= About this exercise =
Somewhere below is a line with "mode := .off, fails" and, later, a line with "mode := .up 2"; repeat those two lines and all the lines between them, exactly as they are.

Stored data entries
::::

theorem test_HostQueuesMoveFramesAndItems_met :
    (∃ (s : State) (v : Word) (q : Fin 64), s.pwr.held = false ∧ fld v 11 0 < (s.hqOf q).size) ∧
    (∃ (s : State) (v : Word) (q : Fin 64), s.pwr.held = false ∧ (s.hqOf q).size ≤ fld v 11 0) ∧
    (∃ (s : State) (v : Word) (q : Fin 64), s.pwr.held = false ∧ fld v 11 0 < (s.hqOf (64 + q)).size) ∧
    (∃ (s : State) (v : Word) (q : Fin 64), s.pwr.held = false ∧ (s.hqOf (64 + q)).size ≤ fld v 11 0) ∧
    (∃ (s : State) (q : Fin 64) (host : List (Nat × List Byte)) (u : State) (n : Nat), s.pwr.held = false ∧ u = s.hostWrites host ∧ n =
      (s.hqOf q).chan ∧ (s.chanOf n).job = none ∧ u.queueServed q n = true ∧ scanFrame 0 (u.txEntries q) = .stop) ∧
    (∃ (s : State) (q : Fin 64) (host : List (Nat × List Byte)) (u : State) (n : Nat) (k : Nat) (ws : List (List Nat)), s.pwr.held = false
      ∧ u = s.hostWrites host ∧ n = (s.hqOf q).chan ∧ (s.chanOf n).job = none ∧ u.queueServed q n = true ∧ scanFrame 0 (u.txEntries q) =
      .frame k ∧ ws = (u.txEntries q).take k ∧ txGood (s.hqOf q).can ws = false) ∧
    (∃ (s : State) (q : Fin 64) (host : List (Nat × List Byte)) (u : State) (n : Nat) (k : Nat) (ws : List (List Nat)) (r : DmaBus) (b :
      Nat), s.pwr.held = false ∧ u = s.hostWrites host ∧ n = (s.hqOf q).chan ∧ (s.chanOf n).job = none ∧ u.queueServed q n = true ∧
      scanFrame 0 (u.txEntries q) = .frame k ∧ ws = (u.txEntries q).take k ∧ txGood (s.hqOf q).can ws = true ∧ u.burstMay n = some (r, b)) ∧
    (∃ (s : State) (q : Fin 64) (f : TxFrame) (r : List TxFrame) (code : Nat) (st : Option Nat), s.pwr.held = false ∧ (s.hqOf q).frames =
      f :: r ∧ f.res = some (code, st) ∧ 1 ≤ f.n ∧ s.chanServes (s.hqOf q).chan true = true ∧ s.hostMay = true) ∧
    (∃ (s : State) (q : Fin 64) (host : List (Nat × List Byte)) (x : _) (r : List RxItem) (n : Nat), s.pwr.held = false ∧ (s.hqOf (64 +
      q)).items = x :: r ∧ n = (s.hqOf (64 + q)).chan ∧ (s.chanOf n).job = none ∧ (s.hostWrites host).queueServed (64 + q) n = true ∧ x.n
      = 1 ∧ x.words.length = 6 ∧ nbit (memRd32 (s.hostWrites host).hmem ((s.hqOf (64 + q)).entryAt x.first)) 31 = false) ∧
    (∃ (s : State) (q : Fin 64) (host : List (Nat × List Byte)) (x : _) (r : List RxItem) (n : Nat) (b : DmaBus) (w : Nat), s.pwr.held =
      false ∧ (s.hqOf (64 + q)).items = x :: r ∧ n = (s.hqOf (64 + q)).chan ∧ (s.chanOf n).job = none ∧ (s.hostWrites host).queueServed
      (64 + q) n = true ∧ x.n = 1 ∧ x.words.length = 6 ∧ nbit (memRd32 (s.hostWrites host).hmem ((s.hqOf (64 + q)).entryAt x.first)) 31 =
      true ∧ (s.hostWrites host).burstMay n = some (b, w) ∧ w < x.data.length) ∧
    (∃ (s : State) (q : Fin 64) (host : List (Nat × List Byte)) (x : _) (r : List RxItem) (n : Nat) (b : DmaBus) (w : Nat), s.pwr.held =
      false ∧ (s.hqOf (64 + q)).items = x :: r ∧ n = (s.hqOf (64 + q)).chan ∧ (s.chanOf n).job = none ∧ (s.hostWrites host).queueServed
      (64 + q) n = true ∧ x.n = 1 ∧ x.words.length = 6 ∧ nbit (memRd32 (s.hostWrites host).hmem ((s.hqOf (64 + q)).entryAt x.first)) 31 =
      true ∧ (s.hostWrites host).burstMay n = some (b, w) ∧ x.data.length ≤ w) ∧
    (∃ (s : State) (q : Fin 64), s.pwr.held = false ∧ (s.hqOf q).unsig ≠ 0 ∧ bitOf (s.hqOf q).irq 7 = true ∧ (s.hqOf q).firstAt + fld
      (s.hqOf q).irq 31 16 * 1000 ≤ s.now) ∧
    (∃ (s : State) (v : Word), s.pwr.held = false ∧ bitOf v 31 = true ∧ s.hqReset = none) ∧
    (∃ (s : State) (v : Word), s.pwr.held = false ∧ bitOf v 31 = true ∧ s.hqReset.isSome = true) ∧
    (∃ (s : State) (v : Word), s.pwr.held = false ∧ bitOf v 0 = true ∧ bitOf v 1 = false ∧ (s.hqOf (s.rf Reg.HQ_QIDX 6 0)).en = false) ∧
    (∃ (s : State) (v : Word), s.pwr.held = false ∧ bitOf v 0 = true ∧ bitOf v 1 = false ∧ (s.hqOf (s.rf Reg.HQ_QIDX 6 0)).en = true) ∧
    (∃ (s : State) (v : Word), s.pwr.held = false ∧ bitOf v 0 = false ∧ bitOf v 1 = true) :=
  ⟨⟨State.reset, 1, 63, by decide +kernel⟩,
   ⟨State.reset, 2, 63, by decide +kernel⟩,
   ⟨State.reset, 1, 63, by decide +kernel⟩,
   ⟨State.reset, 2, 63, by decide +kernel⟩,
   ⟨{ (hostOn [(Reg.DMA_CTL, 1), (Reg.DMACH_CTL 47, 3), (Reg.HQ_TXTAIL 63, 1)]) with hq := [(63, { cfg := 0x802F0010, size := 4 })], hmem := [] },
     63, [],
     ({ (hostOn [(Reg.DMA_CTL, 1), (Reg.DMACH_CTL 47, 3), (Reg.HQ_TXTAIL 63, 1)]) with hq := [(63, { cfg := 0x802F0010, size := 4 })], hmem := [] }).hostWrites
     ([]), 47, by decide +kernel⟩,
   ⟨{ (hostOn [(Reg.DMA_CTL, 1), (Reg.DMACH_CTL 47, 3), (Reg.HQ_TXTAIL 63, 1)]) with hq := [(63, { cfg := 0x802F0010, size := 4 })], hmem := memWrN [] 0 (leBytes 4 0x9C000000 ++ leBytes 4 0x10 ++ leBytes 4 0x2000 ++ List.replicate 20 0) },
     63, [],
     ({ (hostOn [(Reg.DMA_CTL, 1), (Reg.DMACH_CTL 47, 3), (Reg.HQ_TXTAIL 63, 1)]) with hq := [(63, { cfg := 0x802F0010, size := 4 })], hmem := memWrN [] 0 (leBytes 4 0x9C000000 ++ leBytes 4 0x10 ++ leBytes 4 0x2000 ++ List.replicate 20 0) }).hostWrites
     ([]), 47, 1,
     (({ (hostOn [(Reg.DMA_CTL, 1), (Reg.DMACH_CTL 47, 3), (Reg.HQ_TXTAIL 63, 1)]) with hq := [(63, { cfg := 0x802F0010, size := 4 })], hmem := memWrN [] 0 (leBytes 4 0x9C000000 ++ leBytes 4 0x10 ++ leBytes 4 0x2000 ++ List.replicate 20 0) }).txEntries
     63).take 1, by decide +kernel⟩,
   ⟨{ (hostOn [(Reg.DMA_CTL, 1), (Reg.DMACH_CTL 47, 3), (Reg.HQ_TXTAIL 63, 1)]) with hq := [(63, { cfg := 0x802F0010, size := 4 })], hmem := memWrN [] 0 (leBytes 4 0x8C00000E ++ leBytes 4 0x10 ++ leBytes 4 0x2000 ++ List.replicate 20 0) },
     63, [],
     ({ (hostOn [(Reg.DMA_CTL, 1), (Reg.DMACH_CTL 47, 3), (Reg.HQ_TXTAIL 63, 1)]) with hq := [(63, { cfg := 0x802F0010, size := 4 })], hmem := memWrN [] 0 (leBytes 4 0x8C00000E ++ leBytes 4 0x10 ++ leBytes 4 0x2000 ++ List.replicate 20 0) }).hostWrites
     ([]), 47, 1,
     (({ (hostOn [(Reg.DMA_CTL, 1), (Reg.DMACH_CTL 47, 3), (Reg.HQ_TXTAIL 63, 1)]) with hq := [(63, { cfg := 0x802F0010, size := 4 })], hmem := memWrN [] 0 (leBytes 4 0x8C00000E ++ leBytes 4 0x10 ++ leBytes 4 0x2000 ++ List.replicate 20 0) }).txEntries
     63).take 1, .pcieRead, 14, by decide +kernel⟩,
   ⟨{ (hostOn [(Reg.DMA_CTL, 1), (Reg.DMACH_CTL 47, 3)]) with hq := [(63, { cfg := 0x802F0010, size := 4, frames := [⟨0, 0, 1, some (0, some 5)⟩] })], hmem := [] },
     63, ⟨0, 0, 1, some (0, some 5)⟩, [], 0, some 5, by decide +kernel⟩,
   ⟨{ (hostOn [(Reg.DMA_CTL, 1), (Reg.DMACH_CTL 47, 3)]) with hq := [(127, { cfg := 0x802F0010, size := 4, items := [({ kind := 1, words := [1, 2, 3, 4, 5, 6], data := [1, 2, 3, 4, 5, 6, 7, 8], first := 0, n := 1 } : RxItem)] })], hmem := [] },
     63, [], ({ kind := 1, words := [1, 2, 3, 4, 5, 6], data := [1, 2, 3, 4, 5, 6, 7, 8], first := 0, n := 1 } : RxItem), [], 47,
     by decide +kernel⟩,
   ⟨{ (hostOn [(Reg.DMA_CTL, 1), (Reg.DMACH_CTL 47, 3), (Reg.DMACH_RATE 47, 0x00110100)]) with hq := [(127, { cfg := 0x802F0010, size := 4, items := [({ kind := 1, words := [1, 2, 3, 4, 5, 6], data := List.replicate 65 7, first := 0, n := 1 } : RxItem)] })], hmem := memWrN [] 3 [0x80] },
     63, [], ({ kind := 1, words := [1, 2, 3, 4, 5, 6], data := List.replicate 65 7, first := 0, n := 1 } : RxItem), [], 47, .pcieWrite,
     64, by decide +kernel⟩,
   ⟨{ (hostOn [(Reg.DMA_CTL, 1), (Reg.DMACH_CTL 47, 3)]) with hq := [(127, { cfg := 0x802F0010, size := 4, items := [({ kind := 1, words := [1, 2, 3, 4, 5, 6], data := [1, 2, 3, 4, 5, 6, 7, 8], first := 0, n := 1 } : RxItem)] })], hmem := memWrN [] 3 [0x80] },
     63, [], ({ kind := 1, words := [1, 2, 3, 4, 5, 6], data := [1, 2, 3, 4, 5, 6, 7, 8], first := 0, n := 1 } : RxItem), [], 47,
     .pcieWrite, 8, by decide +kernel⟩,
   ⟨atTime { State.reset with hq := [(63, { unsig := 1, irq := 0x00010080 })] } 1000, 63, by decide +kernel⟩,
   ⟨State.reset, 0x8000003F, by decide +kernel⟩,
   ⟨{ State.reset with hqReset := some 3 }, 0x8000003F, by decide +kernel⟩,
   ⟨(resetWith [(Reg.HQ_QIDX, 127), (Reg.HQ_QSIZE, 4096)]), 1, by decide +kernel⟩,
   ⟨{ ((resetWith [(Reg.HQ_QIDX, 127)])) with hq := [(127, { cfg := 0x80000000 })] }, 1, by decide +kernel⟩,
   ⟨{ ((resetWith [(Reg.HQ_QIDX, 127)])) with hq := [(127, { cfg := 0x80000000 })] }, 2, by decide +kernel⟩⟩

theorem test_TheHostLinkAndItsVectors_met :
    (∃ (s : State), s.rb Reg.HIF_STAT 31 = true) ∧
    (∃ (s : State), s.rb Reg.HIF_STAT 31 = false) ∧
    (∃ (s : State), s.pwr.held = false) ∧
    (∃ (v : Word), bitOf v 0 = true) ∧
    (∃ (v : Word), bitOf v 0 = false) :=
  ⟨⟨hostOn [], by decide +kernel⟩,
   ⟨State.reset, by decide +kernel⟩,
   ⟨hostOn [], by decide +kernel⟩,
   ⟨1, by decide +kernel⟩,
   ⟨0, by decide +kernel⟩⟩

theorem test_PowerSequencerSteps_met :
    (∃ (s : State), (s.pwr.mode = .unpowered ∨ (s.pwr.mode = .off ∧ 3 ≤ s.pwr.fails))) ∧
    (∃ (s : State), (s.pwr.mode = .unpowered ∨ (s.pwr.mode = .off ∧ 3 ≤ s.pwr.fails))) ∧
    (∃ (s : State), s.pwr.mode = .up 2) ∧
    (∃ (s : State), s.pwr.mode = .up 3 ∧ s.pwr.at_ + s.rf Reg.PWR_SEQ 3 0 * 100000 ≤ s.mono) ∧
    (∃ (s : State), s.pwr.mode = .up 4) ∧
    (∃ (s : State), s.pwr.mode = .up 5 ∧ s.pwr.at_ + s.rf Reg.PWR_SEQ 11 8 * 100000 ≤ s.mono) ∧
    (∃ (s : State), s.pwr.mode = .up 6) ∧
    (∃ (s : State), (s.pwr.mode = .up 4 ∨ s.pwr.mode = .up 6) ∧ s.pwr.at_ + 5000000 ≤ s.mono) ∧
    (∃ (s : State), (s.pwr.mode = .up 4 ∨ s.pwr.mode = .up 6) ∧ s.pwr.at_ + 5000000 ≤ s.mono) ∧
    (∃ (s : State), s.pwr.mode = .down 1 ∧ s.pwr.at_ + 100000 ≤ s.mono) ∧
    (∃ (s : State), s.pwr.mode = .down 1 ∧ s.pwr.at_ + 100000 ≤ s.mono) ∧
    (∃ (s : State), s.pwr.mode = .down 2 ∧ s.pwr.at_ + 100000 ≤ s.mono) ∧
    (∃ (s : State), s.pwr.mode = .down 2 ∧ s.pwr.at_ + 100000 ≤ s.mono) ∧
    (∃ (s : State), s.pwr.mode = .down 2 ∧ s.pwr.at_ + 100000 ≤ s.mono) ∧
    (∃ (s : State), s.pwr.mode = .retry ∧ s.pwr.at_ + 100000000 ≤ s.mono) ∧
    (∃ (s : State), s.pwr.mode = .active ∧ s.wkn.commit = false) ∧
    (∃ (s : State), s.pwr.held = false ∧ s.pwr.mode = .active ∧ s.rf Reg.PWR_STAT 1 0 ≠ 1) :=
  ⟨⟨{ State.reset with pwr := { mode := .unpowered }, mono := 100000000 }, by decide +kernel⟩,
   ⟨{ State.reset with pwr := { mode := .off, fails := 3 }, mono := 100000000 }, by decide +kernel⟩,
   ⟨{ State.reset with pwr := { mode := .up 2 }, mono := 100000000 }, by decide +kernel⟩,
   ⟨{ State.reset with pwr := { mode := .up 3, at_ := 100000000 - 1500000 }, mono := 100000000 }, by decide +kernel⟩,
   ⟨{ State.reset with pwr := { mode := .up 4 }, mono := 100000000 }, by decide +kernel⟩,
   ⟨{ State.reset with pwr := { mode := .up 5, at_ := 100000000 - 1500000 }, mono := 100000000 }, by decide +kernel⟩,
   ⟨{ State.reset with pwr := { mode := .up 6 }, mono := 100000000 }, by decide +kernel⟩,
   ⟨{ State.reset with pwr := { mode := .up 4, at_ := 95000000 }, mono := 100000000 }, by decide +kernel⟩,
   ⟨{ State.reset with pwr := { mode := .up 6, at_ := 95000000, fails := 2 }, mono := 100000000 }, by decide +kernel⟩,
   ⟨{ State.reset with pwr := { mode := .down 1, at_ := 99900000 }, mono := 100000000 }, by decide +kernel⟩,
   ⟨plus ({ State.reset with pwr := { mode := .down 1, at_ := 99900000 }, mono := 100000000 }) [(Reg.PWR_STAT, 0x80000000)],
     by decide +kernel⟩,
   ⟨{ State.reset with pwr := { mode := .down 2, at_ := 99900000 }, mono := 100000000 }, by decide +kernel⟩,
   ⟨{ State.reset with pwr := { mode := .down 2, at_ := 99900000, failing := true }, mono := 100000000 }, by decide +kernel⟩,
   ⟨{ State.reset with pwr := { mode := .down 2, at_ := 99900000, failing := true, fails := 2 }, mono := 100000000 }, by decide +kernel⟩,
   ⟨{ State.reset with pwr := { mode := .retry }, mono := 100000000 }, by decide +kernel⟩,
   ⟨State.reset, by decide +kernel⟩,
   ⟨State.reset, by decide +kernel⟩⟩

::::

= Written response =
   ⟨{ State.reset with pwr := { mode := .off, fails := 3 }, mono := 100000000 }, by decide +kernel⟩,
   ⟨{ State.reset with pwr := { mode := .up 2 }, mono := 100000000 }, by decide +kernel⟩,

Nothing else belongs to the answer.